▶ TASK GOAL
From the entries that follow, copy exactly the lines beginning at the line holding "x.sid = sid) →" and continuing through the line holding "(v.tdi = .locked ∨ v.tdi = .error →".
═══ SUPPLIED DATA
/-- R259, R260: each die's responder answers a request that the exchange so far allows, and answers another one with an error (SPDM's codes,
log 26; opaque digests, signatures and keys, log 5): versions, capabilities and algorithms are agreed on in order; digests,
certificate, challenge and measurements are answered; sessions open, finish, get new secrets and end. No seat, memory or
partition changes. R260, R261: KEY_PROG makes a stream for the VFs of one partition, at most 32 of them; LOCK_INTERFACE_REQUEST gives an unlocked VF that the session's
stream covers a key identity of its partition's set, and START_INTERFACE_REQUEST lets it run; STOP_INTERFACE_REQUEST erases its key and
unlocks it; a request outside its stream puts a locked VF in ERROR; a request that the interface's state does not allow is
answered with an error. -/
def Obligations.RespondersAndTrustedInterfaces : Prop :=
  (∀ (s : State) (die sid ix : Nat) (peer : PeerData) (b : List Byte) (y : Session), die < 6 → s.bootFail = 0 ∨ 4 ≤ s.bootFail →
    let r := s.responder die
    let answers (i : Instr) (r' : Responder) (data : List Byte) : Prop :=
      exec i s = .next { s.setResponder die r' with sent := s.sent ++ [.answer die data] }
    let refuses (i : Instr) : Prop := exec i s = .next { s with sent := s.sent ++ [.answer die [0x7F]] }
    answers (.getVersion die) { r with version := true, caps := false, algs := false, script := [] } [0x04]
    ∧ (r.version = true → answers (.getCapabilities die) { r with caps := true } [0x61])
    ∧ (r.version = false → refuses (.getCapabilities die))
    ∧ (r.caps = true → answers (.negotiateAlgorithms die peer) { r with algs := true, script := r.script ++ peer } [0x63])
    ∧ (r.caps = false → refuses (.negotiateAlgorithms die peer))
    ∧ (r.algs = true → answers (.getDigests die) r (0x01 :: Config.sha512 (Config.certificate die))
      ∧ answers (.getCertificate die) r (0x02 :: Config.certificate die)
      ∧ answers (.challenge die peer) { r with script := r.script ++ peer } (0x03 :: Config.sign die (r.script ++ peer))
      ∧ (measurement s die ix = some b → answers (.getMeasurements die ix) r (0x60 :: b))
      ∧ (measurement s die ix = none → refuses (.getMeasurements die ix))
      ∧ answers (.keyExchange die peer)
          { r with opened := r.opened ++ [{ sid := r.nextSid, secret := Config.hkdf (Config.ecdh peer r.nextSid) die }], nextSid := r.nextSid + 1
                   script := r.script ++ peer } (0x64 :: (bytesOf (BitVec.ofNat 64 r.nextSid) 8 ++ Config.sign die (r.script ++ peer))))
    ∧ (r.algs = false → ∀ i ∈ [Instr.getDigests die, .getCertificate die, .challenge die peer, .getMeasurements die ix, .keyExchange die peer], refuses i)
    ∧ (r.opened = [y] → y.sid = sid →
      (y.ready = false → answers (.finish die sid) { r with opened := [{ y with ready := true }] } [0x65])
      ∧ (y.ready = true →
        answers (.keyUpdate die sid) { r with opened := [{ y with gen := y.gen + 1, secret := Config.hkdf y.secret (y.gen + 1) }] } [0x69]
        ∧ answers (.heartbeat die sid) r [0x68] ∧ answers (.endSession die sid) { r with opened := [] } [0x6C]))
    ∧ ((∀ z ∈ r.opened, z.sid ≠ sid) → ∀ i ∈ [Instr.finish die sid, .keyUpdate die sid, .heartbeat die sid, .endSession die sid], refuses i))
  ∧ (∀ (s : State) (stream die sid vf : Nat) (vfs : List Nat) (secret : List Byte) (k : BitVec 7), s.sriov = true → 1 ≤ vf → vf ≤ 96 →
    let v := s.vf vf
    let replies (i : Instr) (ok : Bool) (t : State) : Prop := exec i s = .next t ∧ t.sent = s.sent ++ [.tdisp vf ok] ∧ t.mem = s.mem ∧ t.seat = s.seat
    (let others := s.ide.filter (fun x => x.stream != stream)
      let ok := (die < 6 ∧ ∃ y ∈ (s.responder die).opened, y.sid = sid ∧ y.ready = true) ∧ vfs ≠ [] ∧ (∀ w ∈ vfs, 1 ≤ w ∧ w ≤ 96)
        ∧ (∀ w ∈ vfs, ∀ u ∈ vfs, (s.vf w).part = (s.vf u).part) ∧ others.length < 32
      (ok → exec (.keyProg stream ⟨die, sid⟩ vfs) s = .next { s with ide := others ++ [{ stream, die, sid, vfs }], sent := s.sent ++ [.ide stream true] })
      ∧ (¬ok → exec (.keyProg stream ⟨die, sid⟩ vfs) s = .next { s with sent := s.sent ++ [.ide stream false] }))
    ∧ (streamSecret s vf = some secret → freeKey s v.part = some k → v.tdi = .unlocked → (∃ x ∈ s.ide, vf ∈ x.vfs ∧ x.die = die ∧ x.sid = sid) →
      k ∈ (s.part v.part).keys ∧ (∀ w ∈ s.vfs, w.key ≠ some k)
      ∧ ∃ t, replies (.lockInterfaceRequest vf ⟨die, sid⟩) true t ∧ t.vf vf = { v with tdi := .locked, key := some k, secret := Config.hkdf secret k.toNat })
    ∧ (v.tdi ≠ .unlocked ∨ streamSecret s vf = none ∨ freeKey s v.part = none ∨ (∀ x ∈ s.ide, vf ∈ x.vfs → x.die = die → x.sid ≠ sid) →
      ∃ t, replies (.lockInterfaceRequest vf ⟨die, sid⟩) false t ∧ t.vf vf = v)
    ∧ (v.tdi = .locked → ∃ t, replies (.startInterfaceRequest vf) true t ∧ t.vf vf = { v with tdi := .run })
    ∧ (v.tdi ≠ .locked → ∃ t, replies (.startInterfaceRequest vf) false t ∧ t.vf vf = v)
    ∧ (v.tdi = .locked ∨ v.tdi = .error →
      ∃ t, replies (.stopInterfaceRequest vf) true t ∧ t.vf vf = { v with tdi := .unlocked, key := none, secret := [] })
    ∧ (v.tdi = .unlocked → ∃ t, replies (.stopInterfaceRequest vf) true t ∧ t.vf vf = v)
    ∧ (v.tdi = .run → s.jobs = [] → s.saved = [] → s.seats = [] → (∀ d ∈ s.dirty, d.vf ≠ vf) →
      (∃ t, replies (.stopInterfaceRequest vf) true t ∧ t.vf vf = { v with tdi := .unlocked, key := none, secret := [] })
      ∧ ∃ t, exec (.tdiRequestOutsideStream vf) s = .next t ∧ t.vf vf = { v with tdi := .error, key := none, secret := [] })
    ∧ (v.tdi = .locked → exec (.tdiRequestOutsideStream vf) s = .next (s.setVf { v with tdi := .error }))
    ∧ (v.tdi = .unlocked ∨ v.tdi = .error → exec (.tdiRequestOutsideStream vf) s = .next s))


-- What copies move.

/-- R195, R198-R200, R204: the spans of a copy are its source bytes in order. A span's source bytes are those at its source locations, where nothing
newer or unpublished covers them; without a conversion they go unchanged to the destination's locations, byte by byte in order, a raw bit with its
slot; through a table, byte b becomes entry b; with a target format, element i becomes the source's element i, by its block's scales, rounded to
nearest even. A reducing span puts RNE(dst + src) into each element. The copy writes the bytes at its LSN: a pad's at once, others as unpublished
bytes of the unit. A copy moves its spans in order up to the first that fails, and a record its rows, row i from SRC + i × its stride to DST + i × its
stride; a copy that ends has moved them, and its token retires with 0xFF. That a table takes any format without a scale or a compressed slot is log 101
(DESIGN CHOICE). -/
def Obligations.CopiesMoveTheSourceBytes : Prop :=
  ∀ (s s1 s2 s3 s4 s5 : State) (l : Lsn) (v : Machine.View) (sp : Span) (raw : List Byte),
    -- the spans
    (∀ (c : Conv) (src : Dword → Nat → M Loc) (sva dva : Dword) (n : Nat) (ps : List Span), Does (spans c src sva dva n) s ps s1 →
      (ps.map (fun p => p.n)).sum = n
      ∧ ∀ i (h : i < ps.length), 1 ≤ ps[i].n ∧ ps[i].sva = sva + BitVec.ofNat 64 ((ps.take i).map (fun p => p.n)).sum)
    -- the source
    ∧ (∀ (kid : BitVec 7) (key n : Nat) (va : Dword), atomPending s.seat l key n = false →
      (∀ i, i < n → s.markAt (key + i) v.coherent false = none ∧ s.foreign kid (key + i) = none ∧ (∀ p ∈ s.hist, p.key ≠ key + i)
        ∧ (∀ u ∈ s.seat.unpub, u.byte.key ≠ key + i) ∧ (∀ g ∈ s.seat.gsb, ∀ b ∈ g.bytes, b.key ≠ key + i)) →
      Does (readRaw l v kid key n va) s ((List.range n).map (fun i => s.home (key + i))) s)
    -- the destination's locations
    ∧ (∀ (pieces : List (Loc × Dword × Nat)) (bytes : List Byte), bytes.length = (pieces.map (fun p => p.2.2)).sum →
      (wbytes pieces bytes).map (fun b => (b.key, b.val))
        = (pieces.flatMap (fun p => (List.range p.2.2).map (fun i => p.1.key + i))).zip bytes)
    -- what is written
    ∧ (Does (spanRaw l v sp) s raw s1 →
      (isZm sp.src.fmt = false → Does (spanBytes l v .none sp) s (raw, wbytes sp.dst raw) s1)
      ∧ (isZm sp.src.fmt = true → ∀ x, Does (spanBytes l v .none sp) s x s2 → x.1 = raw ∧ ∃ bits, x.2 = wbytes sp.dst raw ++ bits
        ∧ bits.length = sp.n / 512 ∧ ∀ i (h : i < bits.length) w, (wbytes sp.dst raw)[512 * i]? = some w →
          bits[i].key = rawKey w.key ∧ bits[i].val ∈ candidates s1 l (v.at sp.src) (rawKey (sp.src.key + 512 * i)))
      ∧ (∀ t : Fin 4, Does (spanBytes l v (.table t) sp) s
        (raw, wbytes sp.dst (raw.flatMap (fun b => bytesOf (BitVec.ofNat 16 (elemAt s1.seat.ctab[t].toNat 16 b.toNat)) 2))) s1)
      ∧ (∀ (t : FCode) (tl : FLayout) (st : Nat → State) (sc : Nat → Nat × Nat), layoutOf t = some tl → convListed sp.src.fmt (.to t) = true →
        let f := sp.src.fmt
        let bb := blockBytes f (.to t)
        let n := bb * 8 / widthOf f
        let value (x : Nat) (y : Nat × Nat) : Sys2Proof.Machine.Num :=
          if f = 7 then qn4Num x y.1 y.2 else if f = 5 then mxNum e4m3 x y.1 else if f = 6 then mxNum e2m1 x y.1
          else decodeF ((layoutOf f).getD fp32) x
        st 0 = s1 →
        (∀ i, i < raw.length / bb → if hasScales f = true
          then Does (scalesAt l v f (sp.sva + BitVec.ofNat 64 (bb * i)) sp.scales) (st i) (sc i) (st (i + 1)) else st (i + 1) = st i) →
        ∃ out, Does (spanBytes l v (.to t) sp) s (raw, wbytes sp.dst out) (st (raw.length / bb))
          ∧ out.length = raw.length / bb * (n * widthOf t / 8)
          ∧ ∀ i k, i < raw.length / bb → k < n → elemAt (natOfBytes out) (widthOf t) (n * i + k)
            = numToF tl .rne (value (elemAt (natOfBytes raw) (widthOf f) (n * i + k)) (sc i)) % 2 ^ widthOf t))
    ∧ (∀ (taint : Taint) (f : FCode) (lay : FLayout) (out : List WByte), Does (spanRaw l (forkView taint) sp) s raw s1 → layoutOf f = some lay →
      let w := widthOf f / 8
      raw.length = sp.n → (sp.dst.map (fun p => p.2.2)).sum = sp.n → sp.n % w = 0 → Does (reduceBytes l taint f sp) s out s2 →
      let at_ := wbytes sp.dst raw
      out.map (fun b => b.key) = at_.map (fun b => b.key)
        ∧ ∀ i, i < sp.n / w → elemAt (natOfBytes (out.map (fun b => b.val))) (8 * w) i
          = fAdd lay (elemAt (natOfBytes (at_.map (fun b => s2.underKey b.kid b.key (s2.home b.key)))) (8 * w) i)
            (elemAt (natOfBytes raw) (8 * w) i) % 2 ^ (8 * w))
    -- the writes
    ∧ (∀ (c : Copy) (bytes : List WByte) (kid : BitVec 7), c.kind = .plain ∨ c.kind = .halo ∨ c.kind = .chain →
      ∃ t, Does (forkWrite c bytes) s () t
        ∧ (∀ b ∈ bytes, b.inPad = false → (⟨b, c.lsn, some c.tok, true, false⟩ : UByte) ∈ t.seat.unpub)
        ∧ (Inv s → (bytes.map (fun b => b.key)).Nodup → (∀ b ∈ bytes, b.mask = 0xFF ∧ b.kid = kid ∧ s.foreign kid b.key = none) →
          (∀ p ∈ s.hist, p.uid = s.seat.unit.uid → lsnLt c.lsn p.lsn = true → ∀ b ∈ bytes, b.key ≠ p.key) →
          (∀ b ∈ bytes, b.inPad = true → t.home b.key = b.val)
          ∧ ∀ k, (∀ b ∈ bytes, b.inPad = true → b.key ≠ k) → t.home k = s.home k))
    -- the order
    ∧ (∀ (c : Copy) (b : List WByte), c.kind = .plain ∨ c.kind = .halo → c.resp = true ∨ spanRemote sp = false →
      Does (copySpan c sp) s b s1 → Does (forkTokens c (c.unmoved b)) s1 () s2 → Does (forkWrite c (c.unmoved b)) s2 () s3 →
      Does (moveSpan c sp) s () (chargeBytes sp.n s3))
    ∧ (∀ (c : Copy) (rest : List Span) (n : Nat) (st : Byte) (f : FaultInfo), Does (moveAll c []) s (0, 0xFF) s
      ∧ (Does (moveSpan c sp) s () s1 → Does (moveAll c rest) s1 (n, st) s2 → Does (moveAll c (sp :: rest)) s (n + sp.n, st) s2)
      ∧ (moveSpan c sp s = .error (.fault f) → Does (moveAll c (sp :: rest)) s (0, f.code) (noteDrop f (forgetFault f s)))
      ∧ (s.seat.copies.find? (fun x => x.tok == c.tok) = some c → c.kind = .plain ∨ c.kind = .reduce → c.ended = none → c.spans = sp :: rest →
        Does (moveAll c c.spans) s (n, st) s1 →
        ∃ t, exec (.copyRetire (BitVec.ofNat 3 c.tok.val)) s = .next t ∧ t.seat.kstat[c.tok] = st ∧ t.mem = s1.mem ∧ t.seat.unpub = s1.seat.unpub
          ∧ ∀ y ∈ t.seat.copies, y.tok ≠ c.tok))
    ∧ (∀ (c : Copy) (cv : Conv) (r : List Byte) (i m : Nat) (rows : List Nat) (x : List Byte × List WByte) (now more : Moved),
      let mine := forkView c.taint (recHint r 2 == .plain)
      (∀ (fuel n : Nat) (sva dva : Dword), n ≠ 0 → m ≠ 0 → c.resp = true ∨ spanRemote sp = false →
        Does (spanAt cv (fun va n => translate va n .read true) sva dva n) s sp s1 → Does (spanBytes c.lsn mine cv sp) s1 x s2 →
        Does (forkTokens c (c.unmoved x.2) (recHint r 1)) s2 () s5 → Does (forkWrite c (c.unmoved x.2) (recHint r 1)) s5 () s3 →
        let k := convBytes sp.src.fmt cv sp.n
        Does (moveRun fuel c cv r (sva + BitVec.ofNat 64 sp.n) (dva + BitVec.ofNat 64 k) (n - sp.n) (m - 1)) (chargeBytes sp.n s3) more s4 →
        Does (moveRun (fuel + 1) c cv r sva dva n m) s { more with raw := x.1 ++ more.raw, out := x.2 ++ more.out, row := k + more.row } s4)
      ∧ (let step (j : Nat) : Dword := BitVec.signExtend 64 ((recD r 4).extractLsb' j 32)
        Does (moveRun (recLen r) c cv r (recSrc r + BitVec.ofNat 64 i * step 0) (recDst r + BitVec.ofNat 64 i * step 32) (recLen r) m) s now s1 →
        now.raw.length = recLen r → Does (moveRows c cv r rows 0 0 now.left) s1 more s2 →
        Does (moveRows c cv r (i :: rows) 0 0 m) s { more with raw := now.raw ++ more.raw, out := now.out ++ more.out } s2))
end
══════
▶ RESPONSE BOX
    ∧ (streamSecret s vf = some secret → freeKey s v.part = some k → v.tdi = .unlocked → (∃ x ∈ s.ide, vf ∈ x.vfs ∧ x.die = die ∧ x.sid = sid) →
      k ∈ (s.part v.part).keys ∧ (∀ w ∈ s.vfs, w.key ≠ some k)
      ∧ ∃ t, replies (.lockInterfaceRequest vf ⟨die, sid⟩) true t ∧ t.vf vf = { v with tdi := .locked, key := some k, secret := Config.hkdf secret k.toNat })
    ∧ (v.tdi ≠ .unlocked ∨ streamSecret s vf = none ∨ freeKey s v.part = none ∨ (∀ x ∈ s.ide, vf ∈ x.vfs → x.die = die → x.sid ≠ sid) →
      ∃ t, replies (.lockInterfaceRequest vf ⟨die, sid⟩) false t ∧ t.vf vf = v)
    ∧ (v.tdi = .locked → ∃ t, replies (.startInterfaceRequest vf) true t ∧ t.vf vf = { v with tdi := .run })
    ∧ (v.tdi ≠ .locked → ∃ t, replies (.startInterfaceRequest vf) false t ∧ t.vf vf = v)
    ∧ (v.tdi = .locked ∨ v.tdi = .error →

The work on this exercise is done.